Along their travels, Bonnie and Clyde add a few members to their gang: C.W. Moss (Michael J. Pollard) – the story’s Judas – and Buck (Gene Hackman), Clyde’s brother, who brings along his shrill wife, Blanche (Estelle Parsons). Blanche and Bonnie prove to get along like oil and water, and Blanche’s presence causes problems between Bonnie and Clyde. Blanche, who doesn’t participate in the robberies, insists that she should get her own share of the loot, rather than having to share in Buck’s: “I coulda got killed same as everybody. And I’m wanted by the law same as everybody… I have to take sass from Miss Bonnie Parker all the time. I deserve mine.” Clyde, ever the diplomat, redistributes the money so that everyone, including Blanche, gets an equal share. What happens next is one of the most perfect and realistic moments ever captured on screen, when Clyde tries to hand Bonnie her new share, she stares daggers at him and then stops off, and Clyde just hangs his head, knowing that in his effort not to offend Buck, he’s royally pissed off Bonnie and now he’s going to pay for it.

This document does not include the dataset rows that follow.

-- ==== Sys2Proof/WellFormed.lean ====
section
/-!
DEFINITION. When an instruction's fields are legal values (05 R103, Table 05-3, Table 05-4): the checks on sub-fields
that the field types do not already make.
-/

namespace Sys2Proof

/-- Every sub-field of Table 05-3 and Table 05-4 holds a legal value. An event is well formed as its types stand. -/
def Instr.wf : Instr → Bool
  | .sext sz _ _ => decide (sz.toNat ≠ 3)
  | .zext sz _ _ => decide (sz.toNat ≠ 3)
  | .ldb _ sc _ _ _ => decide (sc.toNat < 5)
  | .ldbu _ sc _ _ _ => decide (sc.toNat < 5)
  | .ldh _ sc _ _ _ => decide (sc.toNat < 5)
  | .ldhu _ sc _ _ _ => decide (sc.toNat < 5)
  | .ldw _ sc _ _ _ => decide (sc.toNat < 5)
  | .ldwu _ sc _ _ _ => decide (sc.toNat < 5)
  | .ldd _ sc _ _ _ => decide (sc.toNat < 5)
  | .stb _ sc _ _ _ => decide (sc.toNat < 5)
  | .sth _ sc _ _ _ => decide (sc.toNat < 5)
  | .stw _ sc _ _ _ => decide (sc.toNat < 5)
  | .std _ sc _ _ _ => decide (sc.toNat < 5)
  | .amoadd _ ord _ _ _ _ => decide (ord.toNat ≠ 3)
  | .amoand _ ord _ _ _ _ => decide (ord.toNat ≠ 3)
  | .amoor _ ord _ _ _ _ => decide (ord.toNat ≠ 3)
  | .amoxor _ ord _ _ _ _ => decide (ord.toNat ≠ 3)
  | .amomin _ ord _ _ _ _ => decide (ord.toNat ≠ 3)
  | .amomax _ ord _ _ _ _ => decide (ord.toNat ≠ 3)
  | .amominu _ ord _ _ _ _ => decide (ord.toNat ≠ 3)
  | .amomaxu _ ord _ _ _ _ => decide (ord.toNat ≠ 3)
  | .amoswp _ ord _ _ _ _ => decide (ord.toNat ≠ 3)
  | .amocas _ ord _ _ _ _ => decide (ord.toNat ≠ 3)
  | .amofadd _ ord _ _ _ _ => decide (ord.toNat ≠ 3)
  | .mma _ _ k _ _ _ => decide (k.toNat ≠ 3)
  | .mchk k _ _ _ => decide (k.toNat ≠ 3)
  | .vadd e _ _ _ _ => decide (e.toNat < 12)
  | .vsub e _ _ _ _ => decide (e.toNat < 12)
  | .vmul e _ _ _ _ => decide (e.toNat < 12)
  | .vfma e _ _ _ _ => decide (e.toNat < 12)
  | .vmin e _ _ _ _ => decide (e.toNat < 12)
  | .vmax e _ _ _ _ => decide (e.toNat < 12)
  | .vabs e _ _ _ => decide (e.toNat < 12)
  | .vneg e _ _ _ => decide (e.toNat < 12)
  | .vdiv e _ _ _ _ => decide (e.toNat < 12)
  | .vsqrt e _ _ _ => decide (e.toNat < 12)
  | .vrsqrt e _ _ _ => decide (e.toNat < 12)
  | .vrcp e _ _ _ => decide (e.toNat < 12)
  | .vexp2 e _ _ _ => decide (e.toNat < 12)
  | .vlog2 e _ _ _ => decide (e.toNat < 12)
  | .vand e _ _ _ _ => decide (e.toNat < 12)
  | .vor e _ _ _ _ => decide (e.toNat < 12)
  | .vxor e _ _ _ _ => decide (e.toNat < 12)
  | .vshl e _ _ _ _ => decide (e.toNat < 12)
  | .vshr e _ _ _ _ => decide (e.toNat < 12)
  | .vsel e _ _ _ _ => decide (e.toNat < 12)
  | .vcmpeq e _ _ _ _ => decide (e.toNat < 12)
  | .vcmplt e _ _ _ _ => decide (e.toNat < 12)
  | .vcmple e _ _ _ _ => decide (e.toNat < 12)
  | .vcvt e _ _ _ _ => decide (e.toNat < 12)
  | .vaddw e _ _ _ _ => decide (e.toNat < 12)
  | .vmacw e _ _ _ _ => decide (e.toNat < 12)
  | .vnarrow e _ _ _ _ => decide (e.toNat < 12)
  | .vadds e _ _ _ _ => decide (e.toNat < 12)
  | .vclamp e _ _ _ _ => decide (e.toNat < 12)
  | .vscan e _ _ _ _ => decide (e.toNat < 12)
  | .vredsum e _ _ _ => decide (e.toNat < 12)
  | .vredmax e _ _ _ => decide (e.toNat < 12)
  | .vredmin e _ _ _ => decide (e.toNat < 12)
  | .vperm e _ _ _ _ => decide (e.toNat < 12)
  | .vbcast e _ _ _ => decide (e.toNat < 12)
  | .vins e _ _ _ _ => decide (e.toNat < 12)
  | .vext e _ _ _ => decide (e.toNat < 12)
  | .vzero e _ _ => decide (e.toNat < 12)
  | .vmov e _ _ _ => decide (e.toNat < 12)
  | .viota e _ _ _ => decide (e.toNat < 12)
  | .vld e _ _ _ _ => decide (e.toNat < 12)
  | .vst e _ _ _ _ => decide (e.toNat < 12)
  | .vlds e _ _ _ _ => decide (e.toNat < 12)
  | .vsts e _ _ _ _ => decide (e.toNat < 12)
  | .vgath e _ _ _ _ => decide (e.toNat < 12)
  | .vscat e _ _ _ _ => decide (e.toNat < 12)
  | .vwmax e n _ a _ => decide (e.toNat < 12 ∧ a.val + n.toNat < 16)
  | .vwmin e n _ a _ => decide (e.toNat < 12 ∧ a.val + n.toNat < 16)
  | .vwmed e n _ a _ => decide (e.toNat < 12 ∧ a.val + n.toNat < 16)
  | .vwclamp e n _ a _ => decide (e.toNat < 12 ∧ a.val + n.toNat < 16)
  | .vwssum e n _ a _ => decide (e.toNat < 12 ∧ a.val + n.toNat < 16)
  | .vadj e n _ kd _ => decide (e.toNat < 12 ∧ kd.toNat + n.toNat < 16)
  | .cadj mw _ _ _ => decide (mw.val ≠ 31)
  | .cRep m _ => decide (m.toNat ≠ 0)
  | _ => true

end Sys2Proof
end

At the time of its release – and, no doubt, even now – the film was accused of glorifying and romanticizing violence, which I don’t think is necessarily accurate even though the film was marketed in such a way as to play into that idea (tagline: “They’re young… They’re in love… And they kill people!”). It can certainly be argued that Bonnie and Clyde’s bullet-riddled end is one of the most glorious deaths in cinema, but I think that as a whole, the film really does work to demystify violence and separate it from romantic conceptions, underlying many key scenes with undertones that are initially comedic and then shifting suddenly to brutal, horrific violence in a way that leaves the audience unsettled. When people get shot in this movie, it hurts. They don’t just shake it off like super-human beings, as happens in most action films; they suffer from their injuries. In terms of the overall story, I think this film does a lot to de-romanticize the idea of love-on-the-run through both the graphic and frequent nature of its violence and the sexual frustration that marks Bonnie and Clyde’s relationship. It isn’t a pretty life they live together, and rather than being smooth, their relationship is depicted as being somehow unsatisfactory for both.

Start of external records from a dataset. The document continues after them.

/-- Repetition `j` of a repeated instruction (04 R91). An MW stepped from 30 to 31 stands as 31 (DESIGN CHOICE, assumption log
82). -/
def Instr.repAt (m : BitVec 4) (j : Nat) : Instr → Instr
  | .add w b a d => .add w (up m j 2 b) (up m j 1 a) (up m j 0 d)
  | .sub w b a d => .sub w (up m j 2 b) (up m j 1 a) (up m j 0 d)
  | .and w b a d => .and w (up m j 2 b) (up m j 1 a) (up m j 0 d)
  | .or w b a d => .or w (up m j 2 b) (up m j 1 a) (up m j 0 d)
  | .xor w b a d => .xor w (up m j 2 b) (up m j 1 a) (up m j 0 d)
  | .andn w b a d => .andn w (up m j 2 b) (up m j 1 a) (up m j 0 d)
  | .sll w b a d => .sll w (up m j 2 b) (up m j 1 a) (up m j 0 d)
  | .srl w b a d => .srl w (up m j 2 b) (up m j 1 a) (up m j 0 d)
  | .sra w b a d => .sra w (up m j 2 b) (up m j 1 a) (up m j 0 d)
  | .rol w b a d => .rol w (up m j 2 b) (up m j 1 a) (up m j 0 d)
  | .mul w b a d => .mul w (up m j 2 b) (up m j 1 a) (up m j 0 d)
  | .mulh w b a d => .mulh w (up m j 2 b) (up m j 1 a) (up m j 0 d)
  | .mulhu w b a d => .mulhu w (up m j 2 b) (up m j 1 a) (up m j 0 d)
  | .div w b a d => .div w (up m j 2 b) (up m j 1 a) (up m j 0 d)
  | .divu w b a d => .divu w (up m j 2 b) (up m j 1 a) (up m j 0 d)
  | .rem w b a d => .rem w (up m j 2 b) (up m j 1 a) (up m j 0 d)
  | .remu w b a d => .remu w (up m j 2 b) (up m j 1 a) (up m j 0 d)
  | .min w b a d => .min w (up m j 2 b) (up m j 1 a) (up m j 0 d)
  | .max w b a d => .max w (up m j 2 b) (up m j 1 a) (up m j 0 d)
  | .minu w b a d => .minu w (up m j 2 b) (up m j 1 a) (up m j 0 d)
  | .maxu w b a d => .maxu w (up m j 2 b) (up m j 1 a) (up m j 0 d)
  | .slt w b a d => .slt w (up m j 2 b) (up m j 1 a) (up m j 0 d)
  | .sltu w b a d => .sltu w (up m j 2 b) (up m j 1 a) (up m j 0 d)
  | .clz w a d => .clz w (up m j 1 a) (up m j 0 d)
  | .ctz w a d => .ctz w (up m j 1 a) (up m j 0 d)
  | .popc w a d => .popc w (up m j 1 a) (up m j 0 d)
  | .sext sz a d => .sext sz (up m j 1 a) (up m j 0 d)
  | .zext sz a d => .zext sz (up m j 1 a) (up m j 0 d)
  | .addi imm a d => .addi imm (up m j 1 a) (up m j 0 d)
  | .andi imm a d => .andi imm (up m j 1 a) (up m j 0 d)
  | .ori imm a d => .ori imm (up m j 1 a) (up m j 0 d)
  | .xori imm a d => .xori imm (up m j 1 a) (up m j 0 d)
  | .slti imm a d => .slti imm (up m j 1 a) (up m j 0 d)
  | .sltiu imm a d => .sltiu imm (up m j 1 a) (up m j 0 d)
  | .slli w sh a d => .slli w sh (up m j 1 a) (up m j 0 d)
  | .srli w sh a d => .srli w sh (up m j 1 a) (up m j 0 d)
  | .srai w sh a d => .srai w sh (up m j 1 a) (up m j 0 d)
  | .lui imm d => .lui imm (up m j 0 d)
  | .auipc imm d => .auipc imm (up m j 0 d)
  | .ldb off sc acq a t => .ldb off sc acq (up m j 1 a) (up m j 0 t)
  | .ldbu off sc acq a t => .ldbu off sc acq (up m j 1 a) (up m j 0 t)
  | .ldh off sc acq a t => .ldh off sc acq (up m j 1 a) (up m j 0 t)
  | .ldhu off sc acq a t => .ldhu off sc acq (up m j 1 a) (up m j 0 t)
  | .ldw off sc acq a t => .ldw off sc acq (up m j 1 a) (up m j 0 t)
  | .ldwu off sc acq a t => .ldwu off sc acq (up m j 1 a) (up m j 0 t)
  | .ldd off sc acq a t => .ldd off sc acq (up m j 1 a) (up m j 0 t)
  | .stb off sc rel a t => .stb off sc rel (up m j 1 a) (up m j 0 t)
  | .sth off sc rel a t => .sth off sc rel (up m j 1 a) (up m j 0 t)
  | .stw off sc rel a t => .stw off sc rel (up m j 1 a) (up m j 0 t)
  | .std off sc rel a t => .std off sc rel (up m j 1 a) (up m j 0 t)
  | .ldl sc acq w a d => .ldl sc acq w (up m j 1 a) (up m j 0 d)
  | .stu sc rel w b a => .stu sc rel w (up m j 2 b) (up m j 1 a)
  | .amoadd sc ord w b a d => .amoadd sc ord w (up m j 2 b) (up m j 1 a) (up m j 0 d)
  | .amoand sc ord w b a d => .amoand sc ord w (up m j 2 b) (up m j 1 a) (up m j 0 d)
  | .amoor sc ord w b a d => .amoor sc ord w (up m j 2 b) (up m j 1 a) (up m j 0 d)
  | .amoxor sc ord w b a d => .amoxor sc ord w (up m j 2 b) (up m j 1 a) (up m j 0 d)
  | .amomin sc ord w b a d => .amomin sc ord w (up m j 2 b) (up m j 1 a) (up m j 0 d)
  | .amomax sc ord w b a d => .amomax sc ord w (up m j 2 b) (up m j 1 a) (up m j 0 d)
  | .amominu sc ord w b a d => .amominu sc ord w (up m j 2 b) (up m j 1 a) (up m j 0 d)
  | .amomaxu sc ord w b a d => .amomaxu sc ord w (up m j 2 b) (up m j 1 a) (up m j 0 d)
  | .amoswp sc ord w b a d => .amoswp sc ord w (up m j 2 b) (up m j 1 a) (up m j 0 d)
  | .amocas sc ord w b a d => .amocas sc ord w (up m j 2 b) (up m j 1 a) (up m j 0 d)
  | .amofadd sc ord w b a d => .amofadd sc ord w (up m j 2 b) (up m j 1 a) (up m j 0 d)
  | .ldv b a d => .ldv (up m j 2 b) (up m j 1 a) (up m j 0 d)
  | .stv b a d => .stv (up m j 2 b) (up m j 1 a) (up m j 0 d)
  | .vrcl b a => .vrcl (up m j 2 b) (up m j 1 a)
  | .vprobe a d => .vprobe (up m j 1 a) (up m j 0 d)
  | .bararv a d => .bararv (up m j 1 a) (up m j 0 d)
  | .barwait b a d => .barwait (up m j 2 b) (up m j 1 a) (up m j 0 d)
  | .marm a => .marm (up m j 1 a)
  | .mwait a d => .mwait (up m j 1 a) (up m j 0 d)
  | .send b a d => .send (up m j 2 b) (up m j 1 a) (up m j 0 d)
  | .sendv b a v => .sendv (up m j 2 b) (up m j 1 a) (up m j 0 v)
  | .qbind vq wr id d => .qbind vq wr id (up m j 0 d)
  | .qunbind vq d => .qunbind vq (up m j 0 d)
  | .qpoll id d => .qpoll id (up m j 0 d)
  | .taskadd a => .taskadd (up m j 1 a)
  | .tasktake a d => .tasktake (up m j 1 a) (up m j 0 d)
  | .tileget d => .tileget (up m j 0 d)
  | .copy g mt ms d => .copy (up m j 3 g) (up m j 2 mt) (up m j 1 ms) (up m j 0 d)
  | .fetch g mt ms d => .fetch (up m j 3 g) (up m j 2 mt) (up m j 1 ms) (up m j 0 d)
  | .store g mt s v => .store (up m j 3 g) (up m j 2 mt) (up m j 1 s) (up m j 0 v)
  | .tier g mt ms d => .tier (up m j 3 g) (up m j 2 mt) (up m j 1 ms) (up m j 0 d)
  | .txbinit g d => .txbinit (up m j 3 g) (up m j 0 d)
  | .txbarv g d => .txbarv (up m j 3 g) (up m j 0 d)
  | .txbwait g s d => .txbwait (up m j 3 g) (up m j 1 s) (up m j 0 d)
  | .txbtest g s d => .txbtest (up m j 3 g) (up m j 1 s) (up m j 0 d)
  | .shopen g s d => .shopen (up m j 3 g) (up m j 1 s) (up m j 0 d)
  | .publish close sc ms d => .publish close sc (up m j 1 ms) (up m j 0 d)
  | .tmld g ms => .tmld (up m j 3 g) (up m j 1 ms)
  | .tmst g ms => .tmst (up m j 3 g) (up m j 1 ms)
  | .tmset g f ms => .tmset (up m j 3 g) f (up m j 1 ms)
  | .tmget f ms d => .tmget f (up m j 1 ms) (up m j 0 d)
  | .tmsync ms => .tmsync (up m j 1 ms)
  | .wload g tr ms d => .wload (up m j 3 g) tr (up m j 1 ms) (up m j 0 d)
  | .wfree d => .wfree (up m j 0 d)
  | .mld g pair tr ms v => .mld (up m j 3 g) pair tr (up m j 1 ms) (up m j 0 v)
  | .mst g pair tr ms v => .mst (up m j 3 g) pair tr (up m j 1 ms) (up m j 0 v)
  | .mma chk z k wb a c => .mma chk z k (up m j 2 wb) (up m j 1 a) (up m j 0 c)
  | .msoft k a c => .msoft k (up m j 1 a) (up m j 0 c)
  | .msfin k c => .msfin k (up m j 0 c)
  | .mchk k wb a c => .mchk k (up m j 2 wb) (up m j 1 a) (up m j 0 c)
  | .vadd e p b a d => .vadd e p (up m j 2 b) (up m j 1 a) (up m j 0 d)
  | .vsub e p b a d => .vsub e p (up m j 2 b) (up m j 1 a) (up m j 0 d)
  | .vmul e p b a d => .vmul e p (up m j 2 b) (up m j 1 a) (up m j 0 d)
  | .vfma e p b a d => .vfma e p (up m j 2 b) (up m j 1 a) (up m j 0 d)
  | .vmin e p b a d => .vmin e p (up m j 2 b) (up m j 1 a) (up m j 0 d)
  | .vmax e p b a d => .vmax e p (up m j 2 b) (up m j 1 a) (up m j 0 d)
  | .vabs e p a d => .vabs e p (up m j 1 a) (up m j 0 d)
  | .vneg e p a d => .vneg e p (up m j 1 a) (up m j 0 d)
  | .vdiv e p b a d => .vdiv e p (up m j 2 b) (up m j 1 a) (up m j 0 d)
  | .vsqrt e p a d => .vsqrt e p (up m j 1 a) (up m j 0 d)
  | .vrsqrt e p a d => .vrsqrt e p (up m j 1 a) (up m j 0 d)
  | .vrcp e p a d => .vrcp e p (up m j 1 a) (up m j 0 d)
  | .vexp2 e p a d => .vexp2 e p (up m j 1 a) (up m j 0 d)
  | .vlog2 e p a d => .vlog2 e p (up m j 1 a) (up m j 0 d)
  | .vand e p b a d => .vand e p (up m j 2 b) (up m j 1 a) (up m j 0 d)
  | .vor e p b a d => .vor e p (up m j 2 b) (up m j 1 a) (up m j 0 d)
  | .vxor e p b a d => .vxor e p (up m j 2 b) (up m j 1 a) (up m j 0 d)
  | .vshl e p g a d => .vshl e p (up m j 2 g) (up m j 1 a) (up m j 0 d)
  | .vshr e p g a d => .vshr e p (up m j 2 g) (up m j 1 a) (up m j 0 d)
  | .vsel e p b a d => .vsel e p (up m j 2 b) (up m j 1 a) (up m j 0 d)
  | .vcmpeq e p b a pd => .vcmpeq e p (up m j 2 b) (up m j 1 a) (up m j 0 pd)
  | .vcmplt e p b a pd => .vcmplt e p (up m j 2 b) (up m j 1 a) (up m j 0 pd)
  | .vcmple e p b a pd => .vcmple e p (up m j 2 b) (up m j 1 a) (up m j 0 pd)
  | .vcvt e p t a d => .vcvt e p t (up m j 1 a) (up m j 0 d)
  | .vaddw e p b a d => .vaddw e p (up m j 2 b) (up m j 1 a) (up m j 0 d)
  | .vmacw e p b a d => .vmacw e p (up m j 2 b) (up m j 1 a) (up m j 0 d)
  | .vnarrow e p sat a d => .vnarrow e p sat (up m j 1 a) (up m j 0 d)
  | .vadds e p b a d => .vadds e p (up m j 2 b) (up m j 1 a) (up m j 0 d)
  | .vclamp e p g a d => .vclamp e p (up m j 2 g) (up m j 1 a) (up m j 0 d)
  | .vscan e p g a d => .vscan e p (up m j 2 g) (up m j 1 a) (up m j 0 d)
  | .vredsum e p a d => .vredsum e p (up m j 1 a) (up m j 0 d)
  | .vredmax e p a d => .vredmax e p (up m j 1 a) (up m j 0 d)
  | .vredmin e p a d => .vredmin e p (up m j 1 a) (up m j 0 d)
  | .vperm e p b a d => .vperm e p (up m j 2 b) (up m j 1 a) (up m j 0 d)
  | .vbcast e p g d => .vbcast e p (up m j 2 g) (up m j 0 d)
  | .vins e p g a d => .vins e p (up m j 2 g) (up m j 1 a) (up m j 0 d)
  | .vext e p g a => .vext e p (up m j 2 g) (up m j 1 a)
  | .vzero e p d => .vzero e p (up m j 0 d)
  | .vmov e p a d => .vmov e p (up m j 1 a) (up m j 0 d)
  | .viota e p g d => .viota e p (up m j 2 g) (up m j 0 d)
  | .vld e p gb ga d => .vld e p (up m j 2 gb) (up m j 1 ga) (up m j 0 d)
  | .vst e p gb ga d => .vst e p (up m j 2 gb) (up m j 1 ga) (up m j 0 d)
  | .vlds e p gb ga d => .vlds e p (up m j 2 gb) (up m j 1 ga) (up m j 0 d)
  | .vsts e p gb ga d => .vsts e p (up m j 2 gb) (up m j 1 ga) (up m j 0 d)
  | .vgath e p i ga d => .vgath e p (up m j 2 i) (up m j 1 ga) (up m j 0 d)
  | .vscat e p i ga d => .vscat e p (up m j 2 i) (up m j 1 ga) (up m j 0 d)
  | .vwmax e n w a d => .vwmax e n (up m j 2 w) (up m j 1 a) (up m j 0 d)
  | .vwmin e n w a d => .vwmin e n (up m j 2 w) (up m j 1 a) (up m j 0 d)
  | .vwmed e n w a d => .vwmed e n (up m j 2 w) (up m j 1 a) (up m j 0 d)
  | .vwclamp e n w a d => .vwclamp e n (up m j 2 w) (up m j 1 a) (up m j 0 d)
  | .vwssum e n w a d => .vwssum e n (up m j 2 w) (up m j 1 a) (up m j 0 d)
  | .vadj e n w kd d => .vadj e n (up m j 2 w) kd (up m j 0 d)
  | .credSum mb ma g => .credSum (up m j 2 mb) (up m j 1 ma) (up m j 0 g)
  | .credMax mw mb ma g => .credMax (up m j 3 mw) (up m j 2 mb) (up m j 1 ma) (up m j 0 g)
  | .credMin mw mb ma g => .credMin (up m j 3 mw) (up m j 2 mb) (up m j 1 ma) (up m j 0 g)
  | .credMed mw mb ma g => .credMed (up m j 3 mw) (up m j 2 mb) (up m j 1 ma) (up m j 0 g)
  | .credSsum mw mb ma g => .credSsum (up m j 3 mw) (up m j 2 mb) (up m j 1 ma) (up m j 0 g)
  | .cbcast mb ma g => .cbcast (up m j 2 mb) (up m j 1 ma) (up m j 0 g)
  | .cadj mw mb ma g => .cadj (up m j 3 mw) (up m j 2 mb) (up m j 1 ma) (up m j 0 g)
  | .cjoin g => .cjoin (up m j 0 g)
  | .cleave g => .cleave (up m j 0 g)
  | .cview g => .cview (up m j 0 g)
  | .crejoin g => .crejoin (up m j 0 g)
  | .fitset b a => .fitset (up m j 2 b) (up m j 1 a)
  | .popcmd a => .popcmd (up m j 1 a)
  | .migrate a => .migrate (up m j 1 a)
  | .mutcopy b a => .mutcopy (up m j 2 b) (up m j 1 a)
  | .mfc n d => .mfc n (up m j 0 d)
  | .mtc n a => .mtc n (up m j 1 a)
  | .msetb n a d => .msetb n (up m j 1 a) (up m j 0 d)
  | .mclrb n a d => .mclrb n (up m j 1 a) (up m j 0 d)
  | i => i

As Bonnie and Clyde, Faye Dunaway (who will forever have a free pass with me by virtue of being my favourite thing about three of my favourite movies – this one, Network and Chinatown) and Warren Beatty are perfect, neither shying away from the more controversial aspects of their characters. The supporting cast is excellent, even Estelle Parsons who spends much of the film shrieking and whining, which actually adds to the overall feeling of chaos. The direction of Arthur Penn is wonderful, drawing largely on European influences - most notably from the French New Wave - and creating a film that is at once distinctly American but at the same time distinctly unlike any other American film before it. If any one film can be credited for ushering in the auteur era that flowered between the end of the studio system and the beginning of the blockbuster “event” movie, this is it. It is a seminal American film.